Greg Peters

Profile
- Position: Offensive guard

Personal information
- Born: April 27, 1955 (age 71) Fort Belvoir, Virginia, U.S.
- Listed height: 6 ft 7 in (2.01 m)
- Listed weight: 257 lb (117 kg)

Career information
- High school: Los Gatos (Los Gatos, California)
- College: California
- NFL draft: 1977: 12th round, 332nd overall pick

Career history
- Dallas Cowboys (1977);

Awards and highlights
- Super Bowl champion (XII);

= Greg Peters (American football) =

American football player (born 1955)

Greg Peters (born April 27, 1955) is an American former football offensive guard in the National Football League (NFL) for the Dallas Cowboys. He played college football at the University of California, Berkeley.

==Early life==
Peters attended Los Gatos High School, where he was a three-year starter at defensive tackle and a two-time All-league selection.

As a senior, he was a two-way player at tackle. He received Most Valuable Lineman in the West Valley Athletic League and All-Central Coast Section honors at the end of the season. He also practiced wrestling.

==College career==
Peters accepted a football scholarship from the University of California, Berkeley. As a junior, he was a starter at defensive tackle and contributed to the team winning a Pac-8 co-championship in 1975.

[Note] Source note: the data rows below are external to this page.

-- ==== Sys2Proof/Laws/Writes.lean ====
section
/-! SUPPORT. Which registers and flags each instruction may write, and that it writes no others. -/

namespace Sys2Proof.Machine

/-- The registers and the flags an instruction may write, by the rules of 42_load_store_transfer.md to
47_status_system.md. -/
def writes : Instr → List Reg × List Flag
  | .brk _ | .cop _ => ([.sp, .pc, .pbr], [.i])
  | .oraDpIndX _ | .oraSr _ | .oraDp _ | .oraDpIndL _ | .oraImm _ | .oraAbs _ | .oraLong _ | .oraDpIndY _
    | .oraDpInd _ | .oraSrIndY _ | .oraDpX _ | .oraDpIndLY _ | .oraAbsY _ | .incAcc | .oraAbsX _ | .oraLongX _
    | .andDpIndX _ | .andSr _ | .andDp _ | .andDpIndL _ | .andImm _ | .andAbs _ | .andLong _ | .andDpIndY _
    | .andDpInd _ | .andSrIndY _ | .andDpX _ | .andDpIndLY _ | .andAbsY _ | .decAcc | .tsc | .andAbsX _
    | .andLongX _ | .eorDpIndX _ | .eorSr _ | .eorDp _ | .eorDpIndL _ | .eorImm _ | .eorAbs _ | .eorLong _
    | .eorDpIndY _ | .eorDpInd _ | .eorSrIndY _ | .eorDpX _ | .eorDpIndLY _ | .eorAbsY _ | .eorAbsX _
    | .eorLongX _ | .tdc | .txa | .tya | .ldaDpIndX _ | .ldaSr _ | .ldaDp _ | .ldaDpIndL _ | .ldaImm _
    | .ldaAbs _ | .ldaLong _ | .ldaDpIndY _ | .ldaDpInd _ | .ldaSrIndY _ | .ldaDpX _ | .ldaDpIndLY _
    | .ldaAbsY _ | .ldaAbsX _ | .ldaLongX _ | .xba => ([.a], [.z, .n])
  | .tsbDp _ | .tsbAbs _ | .trbDp _ | .trbAbs _ | .bitImm _ => ([], [.z])
  | .aslDp _ | .aslAbs _ | .aslDpX _ | .aslAbsX _ | .rolDp _ | .rolAbs _ | .rolDpX _ | .rolAbsX _ | .lsrDp _
    | .lsrAbs _ | .lsrDpX _ | .lsrAbsX _ | .rorDp _ | .rorAbs _ | .rorDpX _ | .rorAbsX _ | .cpyImm _
    | .cmpDpIndX _ | .cmpSr _ | .cpyDp _ | .cmpDp _ | .cmpDpIndL _ | .cmpImm _ | .cpyAbs _ | .cmpAbs _
    | .cmpLong _ | .cmpDpIndY _ | .cmpDpInd _ | .cmpSrIndY _ | .cmpDpX _ | .cmpDpIndLY _ | .cmpAbsY _
    | .cmpAbsX _ | .cmpLongX _ | .cpxImm _ | .cpxDp _ | .cpxAbs _ => ([], [.c, .z, .n])
  | .php | .phd | .tcs | .pha | .phk | .phy | .per _ | .phb | .txs | .pei _ | .phx | .pea _ => ([.sp], [])
  | .aslAcc | .rolAcc | .lsrAcc | .rorAcc => ([.a], [.c, .z, .n])
  | .bpl _ | .bmi _ | .jmpAbs _ | .bvc _ | .jmpInd _ | .bvs _ | .jmpIndX _ | .bra _ | .brl _ | .bcc _ | .bcs _
    | .bne _ | .beq _ => ([.pc], [])
  | .clc | .sec => ([], [.c])
  | .jsrAbs _ | .rts | .jsrIndX _ => ([.pc, .sp], [])
  | .jsl _ | .rtl => ([.pc, .pbr, .sp], [])
  | .bitDp _ | .bitAbs _ | .bitDpX _ | .bitAbsX _ => ([], [.z, .n, .v])
  | .plp => ([.sp, .x, .y], [.c, .z, .i, .d, .x, .m, .v, .n])
  | .pld => ([.sp, .d], [.z, .n])
  | .rti => ([.sp, .pc, .pbr, .x, .y], [.c, .z, .i, .d, .x, .m, .v, .n])
  | .wdm _ | .stzDp _ | .stzDpX _ | .staDpIndX _ | .staSr _ | .styDp _ | .staDp _ | .stxDp _ | .staDpIndL _
    | .styAbs _ | .staAbs _ | .stxAbs _ | .staLong _ | .staDpIndY _ | .staDpInd _ | .staSrIndY _ | .styDpX _
    | .staDpX _ | .stxDpY _ | .staDpIndLY _ | .staAbsY _ | .stzAbs _ | .staAbsX _ | .stzAbsX _ | .staLongX _
    | .nop => ([], [])
  | .mvp _ _ | .mvn _ _ => ([.a, .x, .y, .dbr, .pc], [])
  | .cli | .sei => ([], [.i])
  | .tcd => ([.d], [.z, .n])
  | .jmlLong _ | .jmlInd _ => ([.pc, .pbr], [])
  | .adcDpIndX _ | .adcSr _ | .adcDp _ | .adcDpIndL _ | .adcImm _ | .adcAbs _ | .adcLong _ | .adcDpIndY _
    | .adcDpInd _ | .adcSrIndY _ | .adcDpX _ | .adcDpIndLY _ | .adcAbsY _ | .adcAbsX _ | .adcLongX _
    | .sbcDpIndX _ | .sbcSr _ | .sbcDp _ | .sbcDpIndL _ | .sbcImm _ | .sbcAbs _ | .sbcLong _ | .sbcDpIndY _
    | .sbcDpInd _ | .sbcSrIndY _ | .sbcDpX _ | .sbcDpIndLY _ | .sbcAbsY _ | .sbcAbsX _ | .sbcLongX _ => ([.a], [.c, .z, .v, .n])
  | .pla => ([.a, .sp], [.z, .n])
  | .ply => ([.y, .sp], [.z, .n])
  | .dey | .txy | .ldyImm _ | .ldyDp _ | .tay | .ldyAbs _ | .ldyDpX _ | .ldyAbsX _ | .iny => ([.y], [.z, .n])
  | .ldxImm _ | .ldxDp _ | .tax | .ldxAbs _ | .ldxDpY _ | .tsx | .tyx | .ldxAbsY _ | .dex | .inx => ([.x], [.z, .n])
  | .plb => ([.sp, .dbr], [.z, .n])
  | .clv => ([], [.v])
  | .rep _ | .sep _ => ([.x, .y], [.c, .z, .i, .d, .x, .m, .v, .n])
  | .decDp _ | .decAbs _ | .decDpX _ | .decAbsX _ | .incDp _ | .incAbs _ | .incDpX _ | .incAbsX _ => ([], [.z, .n])
  | .wai => ([.waiting], [])
  | .cld | .sed => ([], [.d])
  | .stp => ([.stopped], [])
  | .plx => ([.x, .sp], [.z, .n])
  | .xce => ([.e, .x, .y, .sp], [.c, .m, .x])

As a senior, he was converted into an offensive guard and was named a starter.

==Professional career==
Peters was selected by the Dallas Cowboys in the 12th round (332nd overall) of the 1977 NFL draft. He suffered a knee injury during rookie camp on July 17 and was lost for the season. He was placed on the injured reserve list on August 11. The Cowboys would go on to win Super Bowl XII. He was waived on August 24, 1978.